**Material provided**:

*** Begin section ***

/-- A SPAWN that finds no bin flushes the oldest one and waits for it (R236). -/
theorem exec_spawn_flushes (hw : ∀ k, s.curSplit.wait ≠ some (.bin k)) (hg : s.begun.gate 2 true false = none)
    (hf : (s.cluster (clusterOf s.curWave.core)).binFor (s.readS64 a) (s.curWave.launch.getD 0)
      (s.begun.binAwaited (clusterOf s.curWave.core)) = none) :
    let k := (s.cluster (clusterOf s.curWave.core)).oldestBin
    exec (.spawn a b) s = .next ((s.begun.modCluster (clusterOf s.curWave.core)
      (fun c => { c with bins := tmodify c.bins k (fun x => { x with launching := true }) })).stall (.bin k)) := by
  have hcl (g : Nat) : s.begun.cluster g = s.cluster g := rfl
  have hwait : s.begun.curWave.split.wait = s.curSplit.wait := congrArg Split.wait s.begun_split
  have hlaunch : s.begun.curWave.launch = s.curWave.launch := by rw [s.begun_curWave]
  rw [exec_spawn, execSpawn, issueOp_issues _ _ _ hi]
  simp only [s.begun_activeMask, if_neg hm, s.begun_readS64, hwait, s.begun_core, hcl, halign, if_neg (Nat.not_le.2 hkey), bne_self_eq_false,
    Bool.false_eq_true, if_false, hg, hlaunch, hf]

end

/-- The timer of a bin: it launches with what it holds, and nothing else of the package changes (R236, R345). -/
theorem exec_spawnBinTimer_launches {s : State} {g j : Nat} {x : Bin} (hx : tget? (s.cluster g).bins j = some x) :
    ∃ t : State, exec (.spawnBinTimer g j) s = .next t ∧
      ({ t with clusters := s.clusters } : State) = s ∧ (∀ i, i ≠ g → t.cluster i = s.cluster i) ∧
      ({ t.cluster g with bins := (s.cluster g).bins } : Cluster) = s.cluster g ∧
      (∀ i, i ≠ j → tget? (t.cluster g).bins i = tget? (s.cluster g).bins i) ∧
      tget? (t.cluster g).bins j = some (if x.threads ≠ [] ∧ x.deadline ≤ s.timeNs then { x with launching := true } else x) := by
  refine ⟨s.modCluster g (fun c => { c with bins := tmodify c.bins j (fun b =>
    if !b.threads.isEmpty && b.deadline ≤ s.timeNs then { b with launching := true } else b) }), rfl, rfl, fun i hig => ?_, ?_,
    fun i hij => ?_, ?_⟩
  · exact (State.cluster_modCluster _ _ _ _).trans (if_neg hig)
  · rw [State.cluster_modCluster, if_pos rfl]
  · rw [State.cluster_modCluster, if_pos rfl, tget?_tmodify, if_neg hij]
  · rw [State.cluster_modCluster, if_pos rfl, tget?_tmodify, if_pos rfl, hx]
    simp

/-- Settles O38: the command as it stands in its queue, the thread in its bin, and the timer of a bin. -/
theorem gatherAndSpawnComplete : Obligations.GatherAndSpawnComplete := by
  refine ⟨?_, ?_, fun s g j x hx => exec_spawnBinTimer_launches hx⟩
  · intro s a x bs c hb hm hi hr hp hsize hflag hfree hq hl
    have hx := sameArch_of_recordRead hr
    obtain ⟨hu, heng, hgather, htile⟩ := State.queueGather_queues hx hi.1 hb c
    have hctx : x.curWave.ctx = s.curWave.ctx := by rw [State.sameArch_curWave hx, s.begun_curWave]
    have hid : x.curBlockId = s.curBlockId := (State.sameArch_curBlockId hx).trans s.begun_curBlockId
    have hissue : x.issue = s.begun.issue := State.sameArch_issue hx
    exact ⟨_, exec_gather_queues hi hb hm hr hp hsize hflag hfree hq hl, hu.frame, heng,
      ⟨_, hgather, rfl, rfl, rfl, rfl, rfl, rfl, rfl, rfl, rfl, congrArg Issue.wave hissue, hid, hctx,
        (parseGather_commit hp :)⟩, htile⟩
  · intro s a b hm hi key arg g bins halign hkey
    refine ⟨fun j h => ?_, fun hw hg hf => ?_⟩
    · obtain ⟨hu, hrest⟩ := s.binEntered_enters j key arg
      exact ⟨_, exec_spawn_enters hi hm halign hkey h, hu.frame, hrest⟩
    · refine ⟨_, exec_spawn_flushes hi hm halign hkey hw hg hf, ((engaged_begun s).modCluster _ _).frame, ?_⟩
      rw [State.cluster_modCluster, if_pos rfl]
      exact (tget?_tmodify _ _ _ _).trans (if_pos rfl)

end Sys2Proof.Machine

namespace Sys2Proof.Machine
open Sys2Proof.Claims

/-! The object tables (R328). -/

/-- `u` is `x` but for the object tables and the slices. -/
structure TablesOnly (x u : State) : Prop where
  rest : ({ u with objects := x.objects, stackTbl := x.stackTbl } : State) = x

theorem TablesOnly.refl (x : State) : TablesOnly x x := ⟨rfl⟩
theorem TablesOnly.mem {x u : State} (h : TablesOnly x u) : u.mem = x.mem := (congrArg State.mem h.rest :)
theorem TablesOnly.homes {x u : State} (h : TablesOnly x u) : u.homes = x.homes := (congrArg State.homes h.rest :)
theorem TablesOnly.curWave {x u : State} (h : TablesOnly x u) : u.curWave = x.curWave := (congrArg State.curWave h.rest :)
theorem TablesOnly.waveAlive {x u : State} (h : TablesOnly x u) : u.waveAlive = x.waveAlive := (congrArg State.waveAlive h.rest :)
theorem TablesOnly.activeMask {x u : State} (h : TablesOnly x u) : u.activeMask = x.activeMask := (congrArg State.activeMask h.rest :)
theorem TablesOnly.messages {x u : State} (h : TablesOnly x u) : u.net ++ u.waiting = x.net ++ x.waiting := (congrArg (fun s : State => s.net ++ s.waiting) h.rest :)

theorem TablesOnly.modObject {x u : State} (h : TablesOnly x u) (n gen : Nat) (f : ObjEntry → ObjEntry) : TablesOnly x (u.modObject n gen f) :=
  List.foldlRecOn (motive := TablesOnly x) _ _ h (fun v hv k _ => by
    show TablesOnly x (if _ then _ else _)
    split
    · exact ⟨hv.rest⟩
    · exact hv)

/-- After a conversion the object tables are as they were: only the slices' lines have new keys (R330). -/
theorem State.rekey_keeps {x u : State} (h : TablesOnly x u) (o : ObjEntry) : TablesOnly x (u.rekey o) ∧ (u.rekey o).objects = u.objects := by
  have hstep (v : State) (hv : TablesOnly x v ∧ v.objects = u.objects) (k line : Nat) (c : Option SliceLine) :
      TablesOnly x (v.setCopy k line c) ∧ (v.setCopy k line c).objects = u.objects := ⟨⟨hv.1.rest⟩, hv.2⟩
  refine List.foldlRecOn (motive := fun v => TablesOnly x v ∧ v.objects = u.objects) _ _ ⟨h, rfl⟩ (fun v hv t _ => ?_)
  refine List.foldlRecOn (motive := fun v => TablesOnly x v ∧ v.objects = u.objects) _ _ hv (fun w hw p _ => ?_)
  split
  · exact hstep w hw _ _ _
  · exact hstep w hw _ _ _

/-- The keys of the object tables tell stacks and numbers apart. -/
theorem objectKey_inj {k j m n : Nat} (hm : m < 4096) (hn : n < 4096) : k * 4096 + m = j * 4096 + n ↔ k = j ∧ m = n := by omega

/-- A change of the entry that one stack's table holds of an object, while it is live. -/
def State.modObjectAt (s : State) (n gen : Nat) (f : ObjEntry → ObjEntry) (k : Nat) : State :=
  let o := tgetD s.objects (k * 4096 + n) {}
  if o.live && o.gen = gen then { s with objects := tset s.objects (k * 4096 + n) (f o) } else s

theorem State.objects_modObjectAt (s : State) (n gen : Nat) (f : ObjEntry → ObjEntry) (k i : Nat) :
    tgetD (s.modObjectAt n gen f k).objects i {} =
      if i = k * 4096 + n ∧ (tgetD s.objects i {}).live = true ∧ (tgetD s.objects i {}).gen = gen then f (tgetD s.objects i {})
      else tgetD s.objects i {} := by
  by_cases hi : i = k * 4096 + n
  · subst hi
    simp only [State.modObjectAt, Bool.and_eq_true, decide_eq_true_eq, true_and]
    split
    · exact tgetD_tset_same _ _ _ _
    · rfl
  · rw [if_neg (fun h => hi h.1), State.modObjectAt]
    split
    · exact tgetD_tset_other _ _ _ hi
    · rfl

*** End section ***
*** Begin section ***

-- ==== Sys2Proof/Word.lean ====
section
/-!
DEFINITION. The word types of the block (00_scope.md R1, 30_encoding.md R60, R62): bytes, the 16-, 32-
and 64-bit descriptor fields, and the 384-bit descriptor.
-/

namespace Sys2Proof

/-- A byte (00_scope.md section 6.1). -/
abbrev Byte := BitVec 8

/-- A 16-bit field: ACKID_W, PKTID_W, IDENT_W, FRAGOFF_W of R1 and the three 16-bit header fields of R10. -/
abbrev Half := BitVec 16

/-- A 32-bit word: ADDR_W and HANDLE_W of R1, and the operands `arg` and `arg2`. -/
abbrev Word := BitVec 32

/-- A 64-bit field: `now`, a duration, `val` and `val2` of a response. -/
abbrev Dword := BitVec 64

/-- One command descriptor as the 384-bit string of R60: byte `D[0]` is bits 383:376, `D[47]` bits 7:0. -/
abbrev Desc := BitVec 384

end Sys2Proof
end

*** End section ***

Write down exactly the span of lines above from the one containing "u.objects := by" to the one containing "n := by omega", both ends included.

theorem State.rekey_keeps {x u : State} (h : TablesOnly x u) (o : ObjEntry) : TablesOnly x (u.rekey o) ∧ (u.rekey o).objects = u.objects := by
  have hstep (v : State) (hv : TablesOnly x v ∧ v.objects = u.objects) (k line : Nat) (c : Option SliceLine) :
      TablesOnly x (v.setCopy k line c) ∧ (v.setCopy k line c).objects = u.objects := ⟨⟨hv.1.rest⟩, hv.2⟩
  refine List.foldlRecOn (motive := fun v => TablesOnly x v ∧ v.objects = u.objects) _ _ ⟨h, rfl⟩ (fun v hv t _ => ?_)
  refine List.foldlRecOn (motive := fun v => TablesOnly x v ∧ v.objects = u.objects) _ _ hv (fun w hw p _ => ?_)
  split
  · exact hstep w hw _ _ _
  · exact hstep w hw _ _ _

/-- The keys of the object tables tell stacks and numbers apart. -/
theorem objectKey_inj {k j m n : Nat} (hm : m < 4096) (hn : n < 4096) : k * 4096 + m = j * 4096 + n ↔ k = j ∧ m = n := by omega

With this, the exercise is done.